Crucially, and why I raise it here, is that it assumes the role of all adults is to contribute to childcare – and that part of this care will include education – not as a separate activity, but as core to the endeavour of parenting and, by extension, society. Adults do not (and cannot) hide their daily realities and meaningful work is evident to ‘unschooled’ kids all day. This seems to me to be very sensible.

That said, I have had problems with much of what is called ‘unschooling’; as it mainly seems to happen at the margins of society, where either economic or intellectual privilege make it possible for families to extract themselves out of their communities; and other the other end, neglect and necessity mean that kids grow up ‘fending for themselves’. I think this undermines the principles of fairness and opportunity that matter more to me than individual choices.

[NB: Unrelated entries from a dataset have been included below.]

/-- Queues bound to a context. -/
def boundQueues (s : State) (node : Nat) (ctx : BitVec 12) : List (BitVec 16) :=
  ((s.pkg node).queues.filter fun e => e.2.bound && e.2.ctx == ctx).map fun e => BitVec.ofNat 16 e.1
/-- A context still has launches that have not completed. -/
def ctxBusy (s : State) (node : Nat) (ctx : BitVec 12) : Bool := s.launches.any fun e => e.2.node == node && e.2.ctx == ctx && e.2.st != .done
/-- What a cluster of a package holds for a context that is destroyed: TLB entries and slates (R376). -/
def dropCtxCluster (ctx : BitVec 12) (c : Cluster) : Cluster :=
  { c with
    tlb := c.tlb.filter (·.ctx != ctx), slates := c.slates.filter fun e => e.2.grain.ctx != ctx || !e.2.weights.isEmpty
    faults := c.faults.filter (·.ctx != ctx), faultWait := c.faultWait.filter (·.ctx != ctx) }
/-- No fill of a package waits for a context that is destroyed (R431). -/
def dropCtxFills (s : State) (node : Nat) (ctx : BitVec 12) : State :=
  let p := s.pkg node
  s.setPkg node { p with fills := p.fills.filterMap fun f =>
    if f.running && f.ctxs == [ctx] then none else some { f with ctxs := f.ctxs.filter (· != ctx) } }
/-- A destroyed context is free (R376). -/
def freeCtx (s : State) (node : Nat) (ctx : BitVec 12) : State :=
  let s : State := { s with
    clusters := s.clusters.map (fun e => if clusterNode e.1 = node then (e.1, dropCtxCluster ctx e.2) else e)
    cores := s.cores.map (fun e => if clusterNode (coreCluster e.1) = node then (e.1, { e.2 with wsaves := PMap.erase ctx.toNat e.2.wsaves, icache := e.2.icache.filter (·.ctx != ctx) }) else e)
    dies := s.dies.map (fun e => if e.1 / 4 = node then (e.1, { e.2 with tlb := e.2.tlb.filter (·.ctx != ctx) }) else e) }
  let s := dropCtxFills s node ctx
  let x := s.ctxOf node ctx
  let s := commandDone s node ctx 2#3 .free 0
  wakeWalkers (s.setCtx node ctx
    { x with st := .free, lastCmd := 2#3, reason := 0, chain := [], waitingRecs := [], dataKey := none, ckKey := none, migrating := none })
/-- Queues that run a launch of a context; one of them may have been bound to another context meanwhile. -/
def launchQueues (s : State) (node : Nat) (ctx : BitVec 12) : List (BitVec 16) :=
  ((s.launches.filter fun e => e.2.node == node && e.2.ctx == ctx && e.2.st != .done).map fun e => BitVec.ofNat 16 e.2.queue).dedup
/-- Contexts of a package that wait for a cluster's engine to migrate a page. -/
def waitingMoves (s : State) (node : Nat) : List (BitVec 12) :=
  ((s.pkg node).ctxs.filter fun e => e.2.moving && e.2.migrating.isNone).map fun e => BitVec.ofNat 12 e.1
/-- No cluster marks a page of a context as migrating any more: held accesses proceed, and the next migration may start (R380, R381). -/
def abortMove (s : State) (node : Nat) (ctx : BitVec 12) : State :=
  let x := s.ctxOf node ctx
  let s := match x.migrating with
    | some gid => s.setCluster gid { s.cluster gid with move := none }
    | none => s
  let s := s.setCtx node ctx { x with migrating := none }
  wakeWalkers ((waitingMoves s node).foldl (fun s c => if c = ctx then s else s.dueOnce (.contextMigrate node c)) s)
/-- Destroy (R376): every launch of the context ends, and its queues are disabled; then it is free. -/
def destroyCtx (node : Nat) (ctx : BitVec 12) (s : State) : State :=
  let x := s.ctxOf node ctx
  if x.st != .live && !x.moving then s
  else
    let s := abortMove s node ctx
    let x := s.ctxOf node ctx
    let s := s.setCtx node ctx { x with st := .busy, lastCmd := 2#3 }
    let s := (boundQueues s node ctx).foldl (fun s q => disableQueue s node q) s
    let s := (launchQueues s node ctx).foldl (fun s q => abortQueue s node q) s
    s.due [.contextDestroy node ctx]
/-- CONTEXT_DESTROY (R376): the command, or its end once the context's launches have completed. -/
def execContextDestroy (node : Nat) (ctx : BitVec 12) (s : State) : Host.Outcome State Fault Refusal :=
  let x := s.ctxOf node ctx
  if x.st == .busy && x.lastCmd == 2#3 then event (if ctxBusy s node ctx then s else freeCtx s node ctx)
  else event (onCommand s node ctx 2#3 (destroyCtx node ctx))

However, a compelling case can be made for it. Just this week, a friend shared this video of film maker and activist, Astra Taylor, talking about her second generation experience of being ‘unschooled’. While much of it is anecdotal, and the picture hardly fits what most people would call ‘education’, she clearly benefited from being able to learn and be cared for by the adults in her life.

Which brings us back to the question of what most schools to do this. Dai Barnes describes boarding schools as much more than places of learning. While many of us would baulk at ‘sending our kids away’ to school, there are some for whom this is an option or even a necessity (due to international work requirements, etc), and there are many structures of a boarding school that seem to allow greater combining of care and learning than ‘day’ schools can offer. This post from Nick Kind, discussing his experience of Eton, captures much of what people see as the ‘value’ of these elite experiences. The digital skills agenda is democratising these principles, but though there is a lot of thought going into the learning around the computing curriculum in schools, we are only capturing the other aspects in old models of ‘schooling’ that absents parents/families and the role of childcare.

It would be great if, as a society, we could have a proper discussion about the purpose of education, and although there are, periodically attempts to get this going (see Doug Belshaw’s  #purpos/ED) there are certain big stumbling blocks, such as the current infrastructure and requirement of separating children and adults during the day. However, even a quick dip into the philosophy of education – and I’d recommend this short Philosophy Bites overview – highlights the importance of ‘real’ learning activities. It would be easy for me to point (again) to PBL as a quick solution for this. However, as the breadth of learning and care that is evidenced in (the best) unschooling and boarding schools shows, there must be a wider support to enable the development of a healthy adult. Yet, too few of us share tools, languages and spaces with our kids. In fact, it is actively discouraged – often for good esafety reasons.

As stories like ‘How to Snapchat like a Boss‘ show us, kids have a lot to teach us about caring for people you care about (friends and family), and though this is not made explicit in the post; the adult brother is experimenting with a new model of being a fantastic caregiver to his teenage sister, via the medium of snapchat!

I’d like to see more support for family use of tools like Slack, such as a Google Apps for Families… or, even better, an open source version of the facilities to embrace, encourage, guide and care for our family members. Instead of building platforms for learning, or task orientated tools, I’d love to see services that combine these and make a feature of childcare- and creating new models of communication between home,work and school.

If there is anything like this already out there, I’d love to know about it.